Which lines below contain "flushDone"? Copy every one of them.
(Extracted information)
-- ==== Sys2Proof/Certificates/Slice0/Obligations.lean ====
section
/-!
DEFINITION. The statements about the device, drawn from the numbered rules of the spec, for the provers. Each says of the commands it
names that they complete and what their next state is.
-/
section
open Sys2Proof Sys2Proof.Machine

/-- A level beyond the absolute ratings stops the model (R463). -/
def Obligations.LevelsBeyondTheRatingsStop : Prop :=
  (∀ (volts : Nat) (fit : Option Fitment) (s : State),
      300 < volts →
      exec (.mainsApplied volts true fit) s = .fault .beyondRatings) ∧
  (∀ (volts : Nat) (fit : Option Fitment) (s : State),
      400 < volts →
      exec (.mainsApplied volts false fit) s = .fault .beyondRatings) ∧
  (∀ (mv : Nat) (facts : StartFacts) (s : State),
      33000 < mv →
      exec (.driveBusValid mv facts) s = .fault .beyondRatings) ∧
  (∀ (mv : Nat) (s : State),
      33000 < mv →
      exec (.chopperGateClose mv) s = .fault .beyondRatings) ∧
  (∀ (mv : Nat) (s : State),
      33000 < mv →
      exec (.llcIdle mv) s = .fault .beyondRatings) ∧
  (∀ (f : TickFacts) (s : State),
      33000 < f.dbus →
      exec (.tickBoundary f) s = .fault .beyondRatings)

/-- Mains entry up to the drive bus completes (R12, R49, R249, R250, R251, R253). Completes, under hypotheses on the state and the
operands alone: mainsApplied, acDcModeChoice, llcStart, driveBusValid, llcIdle. -/
def Obligations.PowerEntryRuns : Prop :=
  (∀ (volts : Nat) (ac : Bool) (fit : Option Fitment) (s : State),
      s.get Reg.PWR_STATUS_DBUS_VALID = 0 →
      s.get Reg.PWR_STATUS_PHASE = 0 →
      (ac = true → 85 ≤ volts ∧ volts ≤ 277) →
      (ac = false → 120 ≤ volts ∧ volts ≤ 380) →
      ∃ t, exec (.mainsApplied volts ac fit) s = .next t ∧ t.tick = 0 ∧ t.cells = [] ∧ t.nand = s.nand ∧ t.env = State.reset.env ∧
      t.variant = (fit.map (·.variant)).getD s.variant ∧ t.bus = .none ∧ t.pwr = ⟨true, false, false, 0, 0, 0, false, false, 0, 0, none, none, 0, false⟩) ∧
  (∀ (volts : Nat) (s : State),
      s.pwr.mains = true →
      s.pwr.chosen = false →
      exec (.acDcModeChoice true volts) s = .next { s.set Reg.PWR_STATUS_DC_MODE 0 with pwr := { s.pwr with chosen := true } }) ∧
  (∀ (volts : Nat) (s : State),
      s.pwr.mains = true →
      s.pwr.chosen = false →
      120 ≤ volts →
      exec (.acDcModeChoice false volts) s = .next { s.set Reg.PWR_STATUS_DC_MODE 1 with pwr := { s.pwr with chosen := true } }) ∧
  (∀ (bulk heldMs : Nat) (s : State),
      s.pwr.mains = true →
      (s.pwr.chosen = true ∨ s.pwr.cause = 1) →
      s.get Reg.PWR_STATUS_PHASE = 0 →
      s.pwr.llc = false →
      3500 < bulk →
      s.recMs ≤ heldMs →
      exec (.llcStart bulk heldMs) s = .next { s with pwr := { s.pwr with llc := true } }) ∧
  (∀ (mv : Nat) (facts : StartFacts) (s : State),
      s.pwr.llc = true →
      s.get Reg.PWR_STATUS_DBUS_VALID = 0 →
      22800 < mv →
      mv ≤ 33000 →
      s.desk.grave = none →
      s.pwr.offMs = none →
      exec (.driveBusValid mv facts) s =
      .next (({ s.set Reg.PWR_STATUS_DBUS_VALID 1 with
        krx := { s.krx with lineNs := s.clockNs, beaconNs := s.clockNs, seenNs := s.clockNs } }.set Reg.PWR_STATUS_PHASE 1).startDrive s.pwr.cause facts)) ∧
  (∀ (mv : Nat) (facts : StartFacts) (s : State),
      s.pwr.llc = true →
      s.get Reg.PWR_STATUS_DBUS_VALID = 0 →
      22800 < mv →
      mv ≤ 33000 →
      (s.desk.grave.isSome = true ∨ s.pwr.offMs.isSome = true) →
      exec (.driveBusValid mv facts) s = .next { s.set Reg.PWR_STATUS_DBUS_VALID 1 with
        krx := { s.krx with lineNs := s.clockNs, beaconNs := s.clockNs, seenNs := s.clockNs } }) ∧
  (∀ (mv : Nat) (s : State),
      s.pwr.llc = true →
      mv ≤ 33000 →
      exec (.llcIdle mv) s = .next (s.set Reg.PWR_STATUS_LLC_IDLE (if 24500 < mv then 1 else 0)))

/-- The mains-lost warning, recovery, declaration and shutoff complete (R250, R254, R255, R256, R257, R258, R263). Completes, under
hypotheses on the state and the operands alone: mainsLostWarning, recoveryMet, powerLossDeclared, declaredDomainShutoff, flushDone,
brownoutReset. -/
def Obligations.MainsLossRuns : Prop :=
  (∀ (silentMs bulk : Nat) (s : State),
      s.get Reg.PWR_STATUS_PHASE = 1 →
      s.get Reg.PWR_STATUS_DC_MODE = 0 →
      s.zcMs ≤ silentMs →
      exec (.mainsLostWarning silentMs bulk) s = .next s.warn) ∧
  (∀ (silentMs bulk : Nat) (s : State),
      s.get Reg.PWR_STATUS_PHASE = 1 →
      bulk < s.warnLevel →
      exec (.mainsLostWarning silentMs bulk) s = .next s.warn) ∧
  (∀ (bulk heldMs : Nat) (s : State),
      s.recLevel < bulk →
      s.recMs ≤ heldMs →
      s.get Reg.PWR_STATUS_PHASE = 2 →
      s.pwr.flushing = false →
      exec (.recoveryMet bulk heldMs true) s =
      .next ((((s.set Reg.PWR_STATUS_PHASE 1).inc Reg.PWR_COUNTS_RIDE_THROUGHS).set Reg.PWR_INT_RECOVERED 1).set Reg.HQ_CTRL_WR_FREEZE 0).ledgerPower) ∧
  (∀ (bulk heldMs : Nat) (s : State),
      s.recLevel < bulk →
      s.recMs ≤ heldMs →
      s.get Reg.PWR_STATUS_PHASE = 2 →
      s.pwr.flushing = true →
      exec (.recoveryMet bulk heldMs true) s =
      .next (((s.set Reg.PWR_STATUS_PHASE 1).inc Reg.PWR_COUNTS_RIDE_THROUGHS).set Reg.PWR_INT_RECOVERED 1).ledgerPower) ∧
  (∀ (bulk heldMs : Nat) (s : State),
      s.recLevel < bulk →
      s.recMs ≤ heldMs →
      s.get Reg.PWR_STATUS_PHASE = 3 →
      exec (.recoveryMet bulk heldMs true) s = .next { s.set Reg.PWR_INT_RECOVERED 1 with pwr := { s.pwr with recovered := true } }) ∧
  (∀ (bulk mv : Nat) (s u : State),
      s.get Reg.PWR_STATUS_PHASE = 2 →
      (s.pwr.warnMs + s.lossMs ≤ s.ms ∨ bulk < s.lossLevel ∨ s.headsAtRisk = true ∨ mv < 21000) →
      u = ({ ((s.set Reg.PWR_STATUS_PHASE 3).inc Reg.PWR_COUNTS_DECLARED).set Reg.PWR_INT_DECLARED 1 with
        pwr := { s.pwr with declaredMs := s.ms } }).emUnloadAll 0x2 →
      ((u.host.cmds.foldl (fun t p => t.answer p.1 interrupted) u).pwr.flushing = true) →
      exec (.powerLossDeclared bulk mv) s = .next (u.host.cmds.foldl (fun t p => t.answer p.1 interrupted) u).ledgerPower.latchedAfterDeclaration) ∧
  (∀ (s : State),
      s.get Reg.PWR_STATUS_PHASE = 3 →
      s.pwr.declaredMs + 10 ≤ s.ms →
      exec .declaredDomainShutoff s = .next (s.endAll.pdAllOff [18, 19, 20, 0, 1, 2, 3, 4, 5, 6, 7, 8, 9, 10, 24])) ∧
  (∀ (i : Initiator) (s : State),
      s.reaches i 0x40300000 = true →
      s.pwr.flushing = true →
      exec (.flushDone i) s = .next { s.flushDone with bus := .written }) ∧
  (∀ (bulk mv us : Nat) (s : State),
      (s.pwr.llc = true ∨ s.get Reg.PWR_STATUS_PHASE ≠ 0) →
      (bulk ≤ 1900 ∨ (s.pwr.llc = true ∧ mv < 18000 ∧ 1000 ≤ us ∧ bulk ≤ 2500)) →
      exec (.brownoutReset bulk mv us) s = .next s.brownout)

/-- Resets, the grave power cycle and its restarts complete (R59, R251, R443, R449). Completes, under hypotheses on the state and the
operands alone: llcFault, watchdogReset, graveFaultPowerCycle, switchedDomainsRestart, thermalRestart, nvmSubsystemReset. -/
def Obligations.DrivePowerCyclesRun : Prop :=
  (∀ (bulk mv us : Nat) (s : State),
      s.pwr.llc = true →
      s.get Reg.PWR_STATUS_DBUS_VALID ≠ 0 →
      mv < 18000 →
      1000 ≤ us →
      2500 < bulk →
      exec (.llcFault bulk mv us) s = .next ((s.set Reg.PWR_STATUS_DBUS_VALID 0).graveFault 0x30 0x0A 0 mv)) ∧
  (∀ (silentMs bootMs : Nat) (s : State),
      2000 ≤ silentMs →
      s.get Reg.PWR_STATUS_PHASE ≠ 0 →
      s.get Reg.PWR_STATUS_PHASE ≠ 4 →
      s.get Reg.SYS_BOOT_MODE ≠ 2 →
      exec (.watchdogReset silentMs bootMs) s =
      .next ((s.resetProtocol (s.slotOf (s.get Reg.SYS_BOOT_SLOT))).abandonWork.noteStart 0x2 bootMs)) ∧
  (∀ (thermal : Bool) (s : State),
      s.desk.grave = some thermal →
      s.desk.deferred = false →
      s.pwr.offMs = none →
      s.headsOff = false →
      thermal = false →
      exec .graveFaultPowerCycle s =
      .next { s.pdAllOff (List.range 30) with pwr := { (s.pdAllOff (List.range 30)).pwr with offMs := some (s.pdAllOff (List.range 30)).ms } }) ∧
  (∀ (s : State),
      s.desk.grave = some true →
      s.desk.deferred = false →
      s.pwr.offMs = none →
      s.headsOff = false →
      exec .graveFaultPowerCycle s = .next { (s.pdAllOff (List.range 30)).set Reg.THM_STATUS_STATE 4 with
        pwr := { (s.pdAllOff (List.range 30)).pwr with offMs := some (s.pdAllOff (List.range 30)).ms } }) ∧
  (∀ (facts : StartFacts) (t : Nat) (s : State),
      s.pwr.offMs = some t →
      t + 100 ≤ s.ms →
      s.get Reg.THM_STATUS_STATE ≠ 4 →
      s.get Reg.PWR_STATUS_DBUS_VALID ≠ 0 →
      exec (.switchedDomainsRestart facts) s = .next (s.restart facts)) ∧
  (∀ (facts : StartFacts) (off t : Nat) (s : State),
      s.pwr.offMs = some off →
      s.pwr.thermalMs = some t →
      s.get Reg.THM_STATUS_STATE = 4 →
      t + 60000 ≤ s.ms →
      s.junction ≤ level16 (min 95 (s.get Reg.THM_LVL_WARN)) →
      s.get Reg.PWR_STATUS_DBUS_VALID ≠ 0 →
      exec (.thermalRestart facts) s = .next (s.restart facts)) ∧
  (∀ (n bootMs : Nat) (fac : Area) (s : State),
      s.factory = some (n, fac) →
      s.get Reg.PWR_STATUS_PHASE ≠ 0 →
      s.get Reg.PWR_STATUS_PHASE ≠ 4 →
      s.get Reg.SYS_BOOT_MODE ≠ 2 →
      ∃ t, exec (.nvmSubsystemReset bootMs) s = .next t ∧ t.tick = s.tick ∧ t.loops = s.loops ∧ t.spn = s.spn ∧ t.cells = s.cells ∧
      t.nand = s.nand ∧ t.variant = s.variant ∧ t.pending = s.pending)

/-- The chopper commands complete (R264, R265, R271). Completes, under hypotheses on the state and the operands alone: chopperGateClose,
chopperGateOpen, chopFaultDetected, chopTest. -/
def Obligations.ChopperRuns : Prop :=
  (∀ (mv : Nat) (s : State),
      mv ≤ 33000 →
      20000 + 100 * s.get Reg.PWR_DBUS_LVL_CHOP_ON ≤ mv →
      s.get Reg.PWR_STATUS_CHOP_ON = 0 →
      s.get Reg.PWR_STATUS_CHOP_FAULT = 0 →
      exec (.chopperGateClose mv) s = .next ((s.set Reg.PWR_STATUS_CHOP_ON 1).inc Reg.PWR_COUNTS_CHOP_EVENTS)) ∧
  (∀ (mv : Nat) (s : State),
      mv < 20000 + 100 * s.get Reg.PWR_DBUS_LVL_CHOP_OFF →
      exec (.chopperGateOpen mv) s = .next (s.set Reg.PWR_STATUS_CHOP_ON 0)) ∧
  (∀ (mv ma us : Nat) (s : State),
      s.get Reg.PWR_STATUS_CHOP_ON ≠ 0 →
      20 * ma < mv →
      20 ≤ us →
      exec (.chopFaultDetected mv ma us false) s =
      .next (((s.set Reg.PWR_STATUS_CHOP_FAULT 1).set Reg.PWR_STATUS_CHOP_ON 0).set Reg.PWR_INT_CHOP_FAULT 1)) ∧
  (∀ (mv ma us : Nat) (rising : Bool) (s : State),
      s.get Reg.PWR_STATUS_CHOP_ON = 0 →
      0 < ma →
      exec (.chopFaultDetected mv ma us rising) s =
      .next (((s.set Reg.PWR_STATUS_CHOP_FAULT 1).set Reg.PWR_STATUS_CHOP_ON 0).set Reg.PWR_INT_CHOP_FAULT 1)) ∧
  (∀ (i : Initiator) (s : State),
      s.reaches i 0x40300000 = true →
      s.get Reg.PWR_STATUS_PHASE = 1 →
      exec (.chopTest i true) s = .next { s.inc Reg.PWR_COUNTS_CHOP_EVENTS with bus := .written }) ∧
  (∀ (i : Initiator) (s : State),
      s.reaches i 0x40300000 = true →
      s.get Reg.PWR_STATUS_PHASE = 1 →
      exec (.chopTest i false) s = .next { (((s.inc Reg.PWR_COUNTS_CHOP_EVENTS).set Reg.PWR_STATUS_CHOP_FAULT 1).set
        Reg.PWR_STATUS_CHOP_ON 0).set Reg.PWR_INT_CHOP_FAULT 1 with bus := .written }) ∧
  (∀ (i : Initiator) (passes : Bool) (s : State),
      s.reaches i 0x40300000 = true →
      s.get Reg.PWR_STATUS_PHASE ≠ 1 →
      exec (.chopTest i passes) s = .next (s.ignored i 0x40300000))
(End Extracted information)
## Result of this exercise
hypotheses on the state and the operands alone: mainsLostWarning, recoveryMet, powerLossDeclared, declaredDomainShutoff, flushDone,
      exec (.flushDone i) s = .next { s.flushDone with bus := .written }) ∧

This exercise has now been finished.